:: Your goal ::
Only the lines below, from the one with "a shell. -/" through the one with "wkeys := tset", are to be written out, exactly.

:: Stored data entries ::
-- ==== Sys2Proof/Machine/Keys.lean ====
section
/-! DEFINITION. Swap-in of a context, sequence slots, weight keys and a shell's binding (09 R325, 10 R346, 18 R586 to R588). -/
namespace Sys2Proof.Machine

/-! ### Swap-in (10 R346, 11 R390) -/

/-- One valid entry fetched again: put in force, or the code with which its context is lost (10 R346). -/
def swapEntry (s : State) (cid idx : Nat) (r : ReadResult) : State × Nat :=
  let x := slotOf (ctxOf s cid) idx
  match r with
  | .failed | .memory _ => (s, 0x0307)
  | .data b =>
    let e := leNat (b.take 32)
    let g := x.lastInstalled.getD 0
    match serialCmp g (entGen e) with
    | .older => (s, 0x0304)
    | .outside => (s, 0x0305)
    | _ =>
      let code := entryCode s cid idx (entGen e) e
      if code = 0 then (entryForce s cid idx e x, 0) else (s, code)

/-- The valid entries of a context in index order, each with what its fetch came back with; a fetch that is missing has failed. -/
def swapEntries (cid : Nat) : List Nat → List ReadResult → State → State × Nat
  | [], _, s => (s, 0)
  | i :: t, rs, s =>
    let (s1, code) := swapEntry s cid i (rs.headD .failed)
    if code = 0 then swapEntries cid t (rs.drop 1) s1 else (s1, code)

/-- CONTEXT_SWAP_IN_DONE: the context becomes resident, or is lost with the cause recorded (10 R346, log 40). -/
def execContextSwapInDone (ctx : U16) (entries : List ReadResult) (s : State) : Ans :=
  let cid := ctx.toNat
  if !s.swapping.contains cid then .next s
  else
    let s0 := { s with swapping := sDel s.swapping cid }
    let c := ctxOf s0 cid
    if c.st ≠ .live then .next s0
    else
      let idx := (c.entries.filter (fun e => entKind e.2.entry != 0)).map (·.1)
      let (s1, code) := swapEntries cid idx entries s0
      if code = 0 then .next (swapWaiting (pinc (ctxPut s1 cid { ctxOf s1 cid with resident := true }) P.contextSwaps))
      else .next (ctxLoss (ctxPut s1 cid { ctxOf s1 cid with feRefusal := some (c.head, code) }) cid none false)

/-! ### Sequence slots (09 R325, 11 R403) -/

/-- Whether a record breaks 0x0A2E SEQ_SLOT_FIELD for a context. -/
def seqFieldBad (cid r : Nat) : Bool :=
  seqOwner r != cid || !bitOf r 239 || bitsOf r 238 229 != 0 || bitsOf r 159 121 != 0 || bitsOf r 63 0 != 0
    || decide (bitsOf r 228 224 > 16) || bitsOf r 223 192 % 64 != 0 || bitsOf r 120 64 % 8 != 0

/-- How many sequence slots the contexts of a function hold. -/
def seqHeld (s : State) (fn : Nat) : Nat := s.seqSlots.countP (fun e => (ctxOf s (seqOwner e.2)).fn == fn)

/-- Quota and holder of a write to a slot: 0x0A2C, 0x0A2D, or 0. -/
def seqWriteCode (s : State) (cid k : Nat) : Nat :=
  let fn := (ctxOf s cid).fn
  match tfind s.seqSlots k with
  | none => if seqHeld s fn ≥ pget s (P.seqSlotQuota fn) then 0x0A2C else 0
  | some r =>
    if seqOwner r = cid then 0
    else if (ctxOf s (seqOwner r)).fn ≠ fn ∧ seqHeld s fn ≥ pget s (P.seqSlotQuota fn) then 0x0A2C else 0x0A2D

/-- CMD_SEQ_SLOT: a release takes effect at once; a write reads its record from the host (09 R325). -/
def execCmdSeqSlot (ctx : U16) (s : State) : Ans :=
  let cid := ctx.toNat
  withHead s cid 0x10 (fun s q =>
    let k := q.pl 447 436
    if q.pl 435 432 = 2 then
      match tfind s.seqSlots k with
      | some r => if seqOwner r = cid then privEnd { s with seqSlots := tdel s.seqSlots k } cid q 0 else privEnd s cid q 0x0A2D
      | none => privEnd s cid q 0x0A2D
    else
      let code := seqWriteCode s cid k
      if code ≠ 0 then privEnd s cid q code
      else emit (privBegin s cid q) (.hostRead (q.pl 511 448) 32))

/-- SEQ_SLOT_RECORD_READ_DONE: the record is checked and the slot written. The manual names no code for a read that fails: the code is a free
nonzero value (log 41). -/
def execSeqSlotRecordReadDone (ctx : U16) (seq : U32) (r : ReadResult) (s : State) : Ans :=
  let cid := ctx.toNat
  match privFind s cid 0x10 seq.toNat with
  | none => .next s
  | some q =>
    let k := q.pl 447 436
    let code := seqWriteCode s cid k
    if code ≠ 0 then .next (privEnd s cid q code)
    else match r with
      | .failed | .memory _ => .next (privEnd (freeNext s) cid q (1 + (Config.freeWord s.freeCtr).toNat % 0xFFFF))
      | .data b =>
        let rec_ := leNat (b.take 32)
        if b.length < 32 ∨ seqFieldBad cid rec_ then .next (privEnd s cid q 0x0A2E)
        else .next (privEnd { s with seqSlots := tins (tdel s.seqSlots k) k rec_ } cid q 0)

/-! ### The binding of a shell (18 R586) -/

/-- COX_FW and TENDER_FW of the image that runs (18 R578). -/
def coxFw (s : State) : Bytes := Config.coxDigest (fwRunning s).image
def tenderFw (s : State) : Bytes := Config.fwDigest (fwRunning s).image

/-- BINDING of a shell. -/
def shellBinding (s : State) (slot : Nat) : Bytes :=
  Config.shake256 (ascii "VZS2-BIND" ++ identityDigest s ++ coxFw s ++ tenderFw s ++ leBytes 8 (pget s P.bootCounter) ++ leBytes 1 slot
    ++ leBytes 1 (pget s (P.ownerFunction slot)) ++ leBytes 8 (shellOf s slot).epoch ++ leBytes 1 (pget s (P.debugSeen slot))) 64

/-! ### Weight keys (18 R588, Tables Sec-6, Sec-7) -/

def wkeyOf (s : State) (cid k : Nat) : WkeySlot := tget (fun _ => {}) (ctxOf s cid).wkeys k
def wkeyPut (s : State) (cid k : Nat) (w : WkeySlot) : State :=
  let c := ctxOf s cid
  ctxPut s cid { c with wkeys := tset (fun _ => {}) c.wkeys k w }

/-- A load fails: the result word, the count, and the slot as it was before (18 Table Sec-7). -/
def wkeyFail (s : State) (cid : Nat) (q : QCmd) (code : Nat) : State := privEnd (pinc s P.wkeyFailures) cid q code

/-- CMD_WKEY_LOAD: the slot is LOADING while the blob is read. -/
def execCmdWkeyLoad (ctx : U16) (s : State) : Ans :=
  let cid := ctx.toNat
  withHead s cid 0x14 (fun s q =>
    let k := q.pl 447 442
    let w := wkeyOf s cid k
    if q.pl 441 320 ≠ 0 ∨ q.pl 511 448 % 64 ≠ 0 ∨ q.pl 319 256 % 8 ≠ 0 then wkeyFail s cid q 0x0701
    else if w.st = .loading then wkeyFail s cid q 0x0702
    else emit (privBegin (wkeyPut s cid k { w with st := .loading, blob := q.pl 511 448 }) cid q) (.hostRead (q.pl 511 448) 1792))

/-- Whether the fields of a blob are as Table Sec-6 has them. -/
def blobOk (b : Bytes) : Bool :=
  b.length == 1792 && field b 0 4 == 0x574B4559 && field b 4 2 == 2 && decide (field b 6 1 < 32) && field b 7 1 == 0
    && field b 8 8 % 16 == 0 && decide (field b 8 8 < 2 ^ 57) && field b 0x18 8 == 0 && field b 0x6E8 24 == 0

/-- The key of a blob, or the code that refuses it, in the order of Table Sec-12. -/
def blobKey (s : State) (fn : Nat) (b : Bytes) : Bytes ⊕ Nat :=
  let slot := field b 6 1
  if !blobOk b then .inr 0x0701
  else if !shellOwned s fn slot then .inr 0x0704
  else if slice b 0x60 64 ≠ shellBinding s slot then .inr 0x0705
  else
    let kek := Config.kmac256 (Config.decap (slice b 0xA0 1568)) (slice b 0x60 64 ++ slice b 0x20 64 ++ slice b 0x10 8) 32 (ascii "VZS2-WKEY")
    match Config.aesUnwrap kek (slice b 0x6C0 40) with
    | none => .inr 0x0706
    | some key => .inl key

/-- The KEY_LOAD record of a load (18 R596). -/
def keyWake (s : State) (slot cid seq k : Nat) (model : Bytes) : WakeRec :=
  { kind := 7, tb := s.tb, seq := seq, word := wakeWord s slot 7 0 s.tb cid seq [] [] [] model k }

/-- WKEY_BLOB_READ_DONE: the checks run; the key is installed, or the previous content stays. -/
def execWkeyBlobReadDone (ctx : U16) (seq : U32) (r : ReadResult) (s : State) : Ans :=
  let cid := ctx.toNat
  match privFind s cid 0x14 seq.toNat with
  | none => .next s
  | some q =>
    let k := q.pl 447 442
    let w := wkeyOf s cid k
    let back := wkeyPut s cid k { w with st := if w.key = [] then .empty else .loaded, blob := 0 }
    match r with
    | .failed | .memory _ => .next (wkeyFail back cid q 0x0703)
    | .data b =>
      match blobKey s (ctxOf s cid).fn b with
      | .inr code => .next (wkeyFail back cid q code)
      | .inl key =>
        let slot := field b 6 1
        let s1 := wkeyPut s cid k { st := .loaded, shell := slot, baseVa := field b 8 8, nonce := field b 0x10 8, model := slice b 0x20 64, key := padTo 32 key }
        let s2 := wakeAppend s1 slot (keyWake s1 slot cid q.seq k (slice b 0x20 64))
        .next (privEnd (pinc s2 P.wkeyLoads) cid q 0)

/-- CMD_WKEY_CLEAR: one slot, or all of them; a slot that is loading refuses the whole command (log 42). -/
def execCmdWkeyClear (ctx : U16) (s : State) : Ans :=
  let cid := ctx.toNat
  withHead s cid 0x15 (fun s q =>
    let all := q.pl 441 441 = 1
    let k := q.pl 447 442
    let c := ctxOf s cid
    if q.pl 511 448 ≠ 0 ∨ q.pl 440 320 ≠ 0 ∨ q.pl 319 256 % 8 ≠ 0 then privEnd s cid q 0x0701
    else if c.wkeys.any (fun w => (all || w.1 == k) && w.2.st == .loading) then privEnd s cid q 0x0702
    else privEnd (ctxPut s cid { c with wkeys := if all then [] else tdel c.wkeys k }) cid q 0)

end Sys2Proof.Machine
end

:: Worked solution ::
/-- BINDING of a shell. -/
def shellBinding (s : State) (slot : Nat) : Bytes :=
  Config.shake256 (ascii "VZS2-BIND" ++ identityDigest s ++ coxFw s ++ tenderFw s ++ leBytes 8 (pget s P.bootCounter) ++ leBytes 1 slot
    ++ leBytes 1 (pget s (P.ownerFunction slot)) ++ leBytes 8 (shellOf s slot).epoch ++ leBytes 1 (pget s (P.debugSeen slot))) 64

/-! ### Weight keys (18 R588, Tables Sec-6, Sec-7) -/

def wkeyOf (s : State) (cid k : Nat) : WkeySlot := tget (fun _ => {}) (ctxOf s cid).wkeys k
def wkeyPut (s : State) (cid k : Nat) (w : WkeySlot) : State :=
  let c := ctxOf s cid
  ctxPut s cid { c with wkeys := tset (fun _ => {}) c.wkeys k w }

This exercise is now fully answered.